А если самому не садиться за штурвал? А что, если полетят другие и случится ТАП, что весьма вероятно: лететь-то ведь придется с выпущенными шасси, и левая нога может отвалиться. Во всяком случае, так говорит хитромудрый механик и сует в нос фотку разрушенного узла навески. Тогда авиационная карьера также закончится: никто тебе руки не подаст, как Иннокентию Б., по кличке Князь, о котором раньше говорили только хорошее. Однако пришли другие времена: если теперь человек ведет себя недолжным образом, окружающие "входят в положение", чтобы самим в случае чего не останавливаться перед нарушениями законов чести, несколько устаревших. На Западе над нашими дурацкими законами чести только смеются.

И все-таки вылезать из мешка время от времени приходилось.

Он вылез - "наука" была на вахте, слышался чирикающий сигнал аэрологического прибора, запускаемого в атмосферу; шипела поземка. Он, запутавшись ногами в брезенте, покрывающем оленьи шкуры на полу, едва не сшиб горящую для тепла газовую плитку и выругался.
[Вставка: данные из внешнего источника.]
-- ==== Sys2Proof/Proofs/Epochs.lean ====
section
/-! Epochs (R16, R20): what the end of commands, of a sweep and of the acquisition leave of Media Time, and the restart. -/

namespace Sys2Proof.Machine

/-! ### What leaves the epoch -/

/-- Media Time, the armed events, the signal path and MT_EPOCH stay. -/
structure SameEpoch (s t : State) : Prop where
  time  : t.time = s.time
  sched : t.sched = s.sched
  aud   : t.aud = s.aud
  epoch : t.rr .MT_EPOCH 0 = s.rr .MT_EPOCH 0

theorem SameEpoch.refl (s : State) : SameEpoch s s := ⟨rfl, rfl, rfl, rfl⟩

theorem SameEpoch.trans {s t u : State} (h : SameEpoch s t) (k : SameEpoch t u) : SameEpoch s u :=
  ⟨k.time.trans h.time, k.sched.trans h.sched, k.aud.trans h.aud, k.epoch.trans h.epoch⟩

theorem SameEpoch.ite {c : Prop} [Decidable c] {s t u : State} (ht : SameEpoch s t) (hu : SameEpoch s u) :
    SameEpoch s (if c then t else u) := by
  split
  · exact ht
  · exact hu

theorem SameEpoch.foldl {α : Type} {f : State → α → State} (l : List α) (h : ∀ s, ∀ a ∈ l, SameEpoch s (f s a)) (s : State) :
    SameEpoch s (l.foldl f s) := foldl_frame SameEpoch .refl .trans f l h s

theorem Told.sameEpoch {s t : State} (h : Told s t) : SameEpoch s t :=
  ⟨h.time, h.sched, h.aud, h.regs .MT_EPOCH 0 (by decide) (by decide)⟩

theorem epoch_fs (s : State) (f : Fld) (i v : Nat) (hf : f.reg ≠ .MT_EPOCH) (hi : i < 2048) : SameEpoch s (s.fs f i v) :=
  ⟨fs_time .., fs_sched .., fs_aud .., rr_fs_other s f _ i 0 v hi (by decide) (.inl hf.symm)⟩

theorem epoch_drv (s : State) (x : DrvSt) : SameEpoch s { s with drv := x } := ⟨rfl, rfl, rfl, rfl⟩
theorem epoch_wh (s : State) (x : WhSt) : SameEpoch s { s with wh := x } := ⟨rfl, rfl, rfl, rfl⟩
theorem epoch_tw (s : State) (x : TwSt) : SameEpoch s { s with tw := x } := ⟨rfl, rfl, rfl, rfl⟩
theorem epoch_hif (s : State) (x : HifSt) : SameEpoch s { s with hif := x } := ⟨rfl, rfl, rfl, rfl⟩
theorem epoch_ret (s : State) (x : RwSt) : SameEpoch s { s with ret := x } := ⟨rfl, rfl, rfl, rfl⟩

theorem epoch_journal (s : State) (e : JEntry) : SameEpoch s (s.journal e) := epoch_hif s _

theorem epoch_showPending (s : State) : SameEpoch s s.showPending :=
  (epoch_fs s _ _ _ (by decide) (by decide)).trans (epoch_fs _ _ _ _ (by decide) (by decide))

theorem epoch_logRecord (s : State) (gen code source : Nat) (full : Bool) : SameEpoch s (s.logRecord gen code source full) := by
  unfold State.logRecord
  extract_lets now r fits
  exact (epoch_ret s _).trans (epoch_showPending _)

theorem epoch_finish (s : State) (e : Entry) (status : Nat) (result : List Nat) (full : Bool) :
    SameEpoch s (s.finish e status result full) := by
  unfold State.finish State.finishAs
  extract_lets c0 c t
  have ht : SameEpoch s t := (told_finishCpl s e _ _ _).sameEpoch
  exact .ite ht ((ht.trans (epoch_journal _ _)).trans (epoch_logRecord _ _ _ _ _))

theorem epoch_cancelAll (s : State) (l : List Entry) : SameEpoch s (s.cancelAll l) := by
  induction l generalizing s with
  | nil => exact .refl s
  | cons e t ih =>
    refine SameEpoch.trans ?_ (ih _)
    unfold State.cancel
    exact .trans (.ite (epoch_fs s _ _ _ (by decide) (by decide)) (.refl s)) (epoch_finish _ _ _ _ _)

theorem mem_ringsOf {s : State} {ty r : Nat} (h : r ∈ s.ringsOf ty) : r < 32 := List.mem_range.1 (List.mem_filter.1 h).1

theorem epoch_post (s : State) (typ source : Nat) (p : List Byte) : SameEpoch s (s.post typ source p) := by
  unfold State.post State.postAt
  simp only
  split
  · next r l hr =>
    have hlt : r < 32 := mem_ringsOf (by rw [hr]; exact List.mem_cons_self)
    split
    · exact ((epoch_hif s _).trans (epoch_hif _ _)).trans (epoch_fs _ _ _ _ (by decide) (by decide))
    · exact ((epoch_hif s _).trans (epoch_hif _ _)).trans (told_ringReturn _ _ _ hlt).sameEpoch
  · exact ((epoch_hif s _).trans (epoch_hif _ _)).trans (epoch_fs _ _ _ _ (by decide) (by decide))

theorem epoch_sweepEnd (s : State) (w : Sweep) (status st ended : Nat) : SameEpoch s (s.sweepEnd w status st ended) := by
  unfold State.sweepEnd
  extract_lets t flagged u _ v x take _ y z
  have hu : SameEpoch s u := .trans (.foldl _ (fun s _ _ => .foldl _ (fun s _ _ => epoch_drv s _) s) s)
    ((epoch_drv t _).trans (epoch_fs _ _ _ _ (by decide) (by decide)))
  have hx : SameEpoch s x := (hu.trans (epoch_drv u _)).trans (epoch_post v _ _ _)
  have hz : SameEpoch s z := (hx.trans (epoch_drv x _)).trans (epoch_finish y _ _ _ _)
  refine .ite (hz.trans (.foldl _ (fun s e _ => .ite (.refl s) ?_) z)) (hx.trans (epoch_finish _ _ _ _ _))
  exact (epoch_drv s _).trans (epoch_finish _ _ _ _ _)

theorem epoch_sweepAbort (s : State) : SameEpoch s s.sweepAbort := by
  unfold State.sweepAbort
  split
  · exact .ite (epoch_sweepEnd _ _ _ _ _) (.refl s)
  · exact .refl s

theorem epoch_setMode (s : State) (m : Nat) : SameEpoch s (s.setMode m) := by
  unfold State.setMode
  extract_lets t _ u
  have hu : SameEpoch s u := (epoch_fs s _ _ _ (by decide) (by decide)).trans (epoch_wh _ _)
  refine .ite (hu.trans (.foldl _ (fun s n hn => .ite ?_ (.refl s)) u)) hu
  have := List.mem_range.1 hn
  exact ((epoch_wh s _).trans (epoch_fs _ _ _ _ (by decide) (by omega))).trans (epoch_fs _ _ _ _ (by decide) (by omega))

theorem epoch_showPwr (s : State) : SameEpoch s s.showPwr := by
  unfold State.showPwr
  extract_lets l
  cases l with
  | cons e l => exact (epoch_fs s _ _ _ (by decide) (by decide)).trans (epoch_fs _ _ _ _ (by decide) (by decide))
  | nil => exact epoch_fs s _ _ _ (by decide) (by decide)

theorem epoch_hoStart (s : State) : SameEpoch s s.hoStart := by
  unfold State.hoStart
  extract_lets f t
  exact .ite (.refl s) ((told_twSend s _ _ _).sameEpoch.trans (epoch_tw _ _))

theorem epoch_standbySuspect (s : State) : SameEpoch s s.standbySuspect := by
  unfold State.standbySuspect State.toSuspect
  extract_lets t
  exact .ite ((((epoch_fs s _ _ _ (by decide) (by decide)).trans (epoch_fs _ _ _ _ (by decide) (by decide))).trans
    (epoch_fs _ _ _ _ (by decide) (by decide))).trans (epoch_tw _ _)) (.refl s)

/-! ### The restart -/

/-- Two fields that share no bit, both within a word. -/
def Fld.clear (f g : Fld) : Bool :=
  decide (f.lo ≤ f.hi) && decide (f.hi < 32) && decide (g.lo ≤ g.hi) && (g.reg != f.reg || f.apart g)

/-- A field reads as before where one that shares no bit with it was written. -/
theorem fg_fs_clear (s : State) {f g : Fld} {i j v : Nat} (h : f.clear g = true) (hi : i < 2048) (hj : j < 2048) :
    (s.fs f i v).fg g j = s.fg g j := by
  unfold Fld.clear at h
  simp only [Bool.and_eq_true, Bool.or_eq_true, decide_eq_true_eq, bne_iff_ne] at h
  obtain ⟨⟨⟨hl, hh⟩, gl⟩, ho⟩ := h
  by_cases hr : g.reg = f.reg
  · by_cases hij : j = i
    · rw [hij]
      exact fg_fs_apart s f g i v hr hl hh gl (ho.resolve_left (not_not.2 hr))
    · exact fg_fs_other s f g i j v hi hj (.inr hij)
  · exact fg_fs_other s f g i j v hi hj (.inl hr)

/-- The block as the new epoch begins: nothing is armed, the outputs are muted and Media Time runs on (R16, R20). -/
def State.epochBegun (s : State) : State :=
  { s with
    sched := [], dueNext := s.dueNext.filter (fun x => x.imm),
    aud := { s.aud with fadeTick := if s.aud.muted && !s.voiceOnly then s.aud.fadeTick else s.time.tick
                        fadeZ := if s.aud.muted && !s.voiceOnly then s.aud.fadeZ else s.voiceOnly
                        muted := true },
    time := { s.time with
      epochMt := (s.now : Int), eligMt := (s.now : Int) + 41666, freeWait := false, first := false } }

/-- MT_EPOCH as the restart leaves it: the count moves on, the window opens, and nothing is stepped or released (R16, R17). -/
def State.epochCounted (s : State) : State :=
  (((s.fs F.MT_EPOCH_EPOCH 0 (s.fg F.MT_EPOCH_EPOCH 0 + 1)).fs F.MT_EPOCH_WINDOW 0 1).fs F.MT_EPOCH_STEPPED 0 0).fs
    F.MT_EPOCH_RELEASED 0 0

theorem epoch_epochCounted (s : State) : s.epochCounted.fg F.MT_EPOCH_EPOCH 0 = (s.fg F.MT_EPOCH_EPOCH 0 + 1) % 65536 := by
  unfold State.epochCounted
  rw [fg_fs_clear, fg_fs_clear, fg_fs_clear, fg_fs_same _ _ _ _ (by decide) (by decide)]
  · rfl
  all_goals decide

/-- The state that the restart leaves is the one in which MT_EPOCH was counted, but for what a command's end and the twin write. -/
theorem applyEpochRestart_epochs (e : Entry) (s : State) :
    ∃ u, SameEpoch s.epochBegun u ∧ SameEpoch u.epochCounted (applyEpochRestart e s) := by
  unfold applyEpochRestart
  extract_lets gone _ _ t u n v w
  refine ⟨u, (epoch_cancelAll t gone).trans (epoch_sweepAbort _), ?_⟩
  have hw : SameEpoch u.epochCounted w := ((epoch_setMode v 0).trans (epoch_finish _ _ _ _ _)).trans (epoch_showPwr _)
  exact .ite (hw.trans (epoch_hoStart w)) (hw.trans (epoch_standbySuspect w))

theorem epochCounted_keeps (s : State) :
    s.epochCounted.time = s.time ∧ s.epochCounted.sched = s.sched ∧ s.epochCounted.aud = s.aud := by
  unfold State.epochCounted
  refine ⟨?_, ?_, ?_⟩
  · rw [fs_time, fs_time, fs_time, fs_time]
  · rw [fs_sched, fs_sched, fs_sched, fs_sched]
  · rw [fs_aud, fs_aud, fs_aud, fs_aud]

theorem fg_of_rr {s t : State} {f : Fld} {i : Nat} (h : t.rr f.reg i = s.rr f.reg i) : t.fg f i = s.fg f i := by
  unfold State.fg
  rw [h]

theorem now_of_time_eq {s t : State} (h : t.time.sec = s.time.sec) (k : t.time.ns = s.time.ns) : t.now = s.now := by
  unfold State.now
  rw [h, k]

/-- Settles O7: what a restart does beside counting leaves the epoch (`SameEpoch`). -/
theorem epochsAreCounted : Obligations.EpochsAreCounted := by
  refine ⟨by decide, rfl, rfl, fun c s h => ⟨_, rfl, submit_placed h⟩, fun e s => ?_⟩
  obtain ⟨u, hu, ht⟩ := applyEpochRestart_epochs e s
  obtain ⟨ktime, ksched, kaud⟩ := epochCounted_keeps u
  have time := (ht.time.trans ktime).trans hu.time
  have sched := (ht.sched.trans ksched).trans hu.sched
  have aud := (ht.aud.trans kaud).trans hu.aud
  refine ⟨?_, by rw [time]; rfl, by rw [time]; rfl, sched, by rw [aud]; rfl, by rw [time]; rfl,
    now_of_time_eq (by rw [time]; rfl) (by rw [time]; rfl)⟩
  rw [fg_of_rr ht.epoch, epoch_epochCounted, fg_of_rr (f := F.MT_EPOCH_EPOCH) hu.epoch]
  rfl

end Sys2Proof.Machine
end

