/-- Settles O17: a step cancels and completes without touching the counter it has moved (`SameEpoch`). -/
theorem mediaTimeCommandsActAtTheBoundary : Obligations.MediaTimeCommandsActAtTheBoundary := by
  refine ⟨⟨fun c s h => ⟨_, rfl, submit_placed h⟩, fun e s he => ?_⟩, ⟨fun c s h => ⟨_, rfl, submit_placed h⟩, fun e s he => ?_⟩⟩
  · rw [applyEntry_of_effect rfl he]
    exact ⟨fun h => ⟨false, applyMtStep_of_refused h⟩, mtStep_moves⟩
  · rw [applyEntry_of_effect rfl he]
    exact applyMtRateSet_takes_rate e s

end Sys2Proof.Machine
end

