/-- The drift rows of R40 write the states of the slots alone. -/
theorem slotsOnly_judgeDrift (hn : n < 15) : SlotsOnly s (s.judgeDrift n) := by
  have disqualified : SlotsOnly s (s.disqualify n) := slotsOnly_reportSlot s 5 _ _ _ hn
  have cleared : SlotsOnly s (s.setTimer n none) := slotsOnly_setTimer s n none
  have held : ∀ v, SlotsOnly s ((s.setSst n v).setTimer n (s.inNs (s.fg F.WH_DRIFT_DRIFT_HOLD 0 * secNs))) := fun v =>
    (slotsOnly_setSst s v hn).trans (slotsOnly_setTimer _ n _)
  unfold State.judgeDrift
  extract_lets st d
  refine .ite (.ite (slotsOnly_slotValid s hn) (.refl s)) (.ite (.ite ?_ (.refl s)) (.ite ?_ (.ite ?_ (.ite ?_ (.refl s)))))
  · exact (cleared.trans (slotsOnly_setSst _ 1 hn)).trans (slotsOnly_wtrLeft _ 0 hn)
  · exact .ite disqualified (.ite ((held 4).trans (slotsOnly_post _ _ _ _)) (.refl s))
  · exact .ite disqualified (.ite (.refl s) ((slotsOnly_setSst s 3 hn).trans (slotsOnly_setTimer _ n none)))
  · exact .ite cleared (.ite (slotsOnly_setTimer s n _) (.refl s))

theorem slotsOnly_showWtr (hn : n < 15) : SlotsOnly s (s.showWtr n) := by
  unfold State.showWtr
  split
  · exact .ite (slotsOnly_wtrLeft s _ hn) (.refl s)
  · exact .refl s

end

/-! ### Edges of period slots (R36, R37) -/

theorem phase_slotValid (s : State) (n : Nat) : ((s.slotValid n).slot n).phase = (s.slot n).phase := by
  unfold State.slotValid
  extract_lets _ t
  have ht : (t.slot n).phase = (s.slot n).phase := by
    unfold t
    rw [slot_setSlot_same]
  refine Eq.trans ?_ ht
  split
  · split
    · exact phase_startWtr t n
    · rw [slot_setSst]
  · split
    · rw [slot_setTimer]
    · rfl

section
variable (s : State) {n : Nat} (p : Int)

/-- A measurement writes the phase of the slot and what the frequency is taken from (R37). -/
theorem slot_slotPhase : ∃ turns hz at_ hist,
    (s.slotPhase n p).slot n = { s.slot n with phase := p, turns := turns, hz := hz, at_ := at_, hist := hist } := by
  unfold State.slotPhase
  extract_lets x hz goOn k u t _ v
  have hv : v.slot n = t.slot n := by
    unfold v
    split
    · split <;> rfl
    · rfl
  refine ⟨k, hz, some (s.time.up, s.now * hz + u), if goOn then x.hist else [], ?_⟩
  exact (slot_fsI v n F.WH_SLOT_PHASE_PHASE n _).trans (hv.trans (slot_setSlot_same s n _))

theorem sst_slotPhase (hn : n < 15) : (s.slotPhase n p).sst n = s.sst n := by
  unfold State.slotPhase
  extract_lets x hz goOn k u t _ v
  have hv : v.regs = s.regs := by
    unfold v
    split
    · split <;> rfl
    · rfl
  exact (fg_fs_clear v (f := F.WH_SLOT_PHASE_PHASE) (by decide) (by omega) (by omega)).trans (fg_of_regs hv _ _)

end

section
variable {s t : State} {n : Nat}

/-- The nominal frequency of a slot is a setting. -/
theorem SlotsOnly.slotHz (h : SlotsOnly s t) (hn : n < 15) : t.slotHz n = s.slotHz n := by
  unfold State.slotHz
  rw [h.regs.fg F.WH_SLOT_CFG_NOM n (by decide) (by omega)]

/-- What an edge leaves of the phase, whether or not it breaks the period of its slot. -/
theorem phase_periodEdge (s : State) (bad : Bool) (limit : Nat) (hn : n < 15) :
    ((s.periodEdge n bad limit).slot n).phase = foldPhase (s.slotHz n) s.time.ns.toNat := by
  unfold State.periodEdge
  extract_lets late t x nb u v
  have hu : SlotsOnly s u :=
    (SlotsOnly.ite (slotsOnly_slotInvalid s hn) (.refl s)).trans (slotsOnly_setSlot t n _)
  have hv : (v.slot n).phase = foldPhase (s.slotHz n) s.time.ns.toNat := by
    obtain ⟨_, _, _, _, h⟩ := slot_slotPhase (n := n) u (foldPhase (u.slotHz n) u.time.ns.toNat)
    rw [← hu.slotHz hn, ← hu.time]
    exact congrArg WhSlot.phase h
  refine Eq.trans ?_ hv
  split
  · exact phase_slotInvalid v n
  · split
    · exact phase_slotValid v n
    · rfl

/-- The first edge of a slot is judged against nothing. -/
theorem periodEdge_of_first {limit : Nat} (bad : Bool) (hn : n < 15) (hl : 0 < limit) (h : (s.slot n).lastEdge = none) :
    ((s.periodEdge n bad limit).slot n).lastEdge = some (s.now : Int) ∧ (s.periodEdge n bad limit).sst n = s.sst n := by
  have hlate : s.edgeLate n = true := by
    unfold State.edgeLate State.edgeGap
    rw [h]
    rfl
  let u := s.setSlot n { s.slot n with lastEdge := some (s.now : Int), badEdges := 0 }
  let v := u.slotPhase n (foldPhase (u.slotHz n) u.time.ns.toNat)
  have e : s.periodEdge n bad limit = v := by
    unfold State.periodEdge
    dsimp only
    rw [hlate, h]
    simp only [Option.isSome_none, Bool.and_false, Bool.false_eq_true, if_false, Bool.not_true, Bool.false_and]
    exact if_neg (by omega)
  rw [e]
  refine ⟨?_, sst_slotPhase u _ hn⟩
  obtain ⟨_, _, _, _, hv⟩ := slot_slotPhase (n := n) u (foldPhase (u.slotHz n) u.time.ns.toNat)
  rw [hv, slot_setSlot_same]

end

/-! ### The frequency (R37) -/

theorem head_lastSecond (t : Nat) (m : Nat × Int) (l : List (Nat × Int)) : (lastSecond t (m :: l)).head? = some m := by
  unfold lastSecond
  split <;> rfl

/-- The slope over measurements of which the newest is given. -/
theorem phaseSlope_of_last (hz : Nat) {h : List (Nat × Int)} {m r : Nat × Int} (hm : h.head? = some m) (hr : h.getLast? = some r) :
    phaseSlope hz h = if m.1 ≤ r.1 then none else some ((m.2 - r.2 - hz * (m.1 - r.1 : Nat)) * 2 ^ 40 / (hz * (m.1 - r.1) : Nat)) := by
  unfold phaseSlope
  rw [hm, hr]

theorem phaseSlope_singleton (hz : Nat) (m : Nat × Int) : phaseSlope hz [m] = none := if_pos (Nat.le_refl m.1)

theorem satS_range (x : Int) : -2 ^ 31 ≤ satS 32 x ∧ satS 32 x < 2 ^ 31 := by
  unfold satS
  split
  · decide
  · split
    · decide
    · omega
Вышел в розовый свет, затопивший пространство; только в тенях торосов оставалось воспоминание фиолетового вечера, когда тусклое солнце касалось горизонта и сыпало красную чешую до самого лагеря.

Он едва не наткнулся на указатель: "Мужской туалет - 7 метров; женский - 2176 километров".

- А шли бы вы с вашими шуточками! - проворчал он и подумал о бананово-лимонном Сингапуре, о розовом море и таких миленьких шоколадных чебурашках, рядом с которыми чувствуешь себя Геркулесом.

Страдания КВСа - пусть даже из-за благ земных - несколько облагородили его лицо; не было теперь в нем той замкнутой твердости, свойственной международникам, чья карьера еще вчера всецело зависела от умения молчать.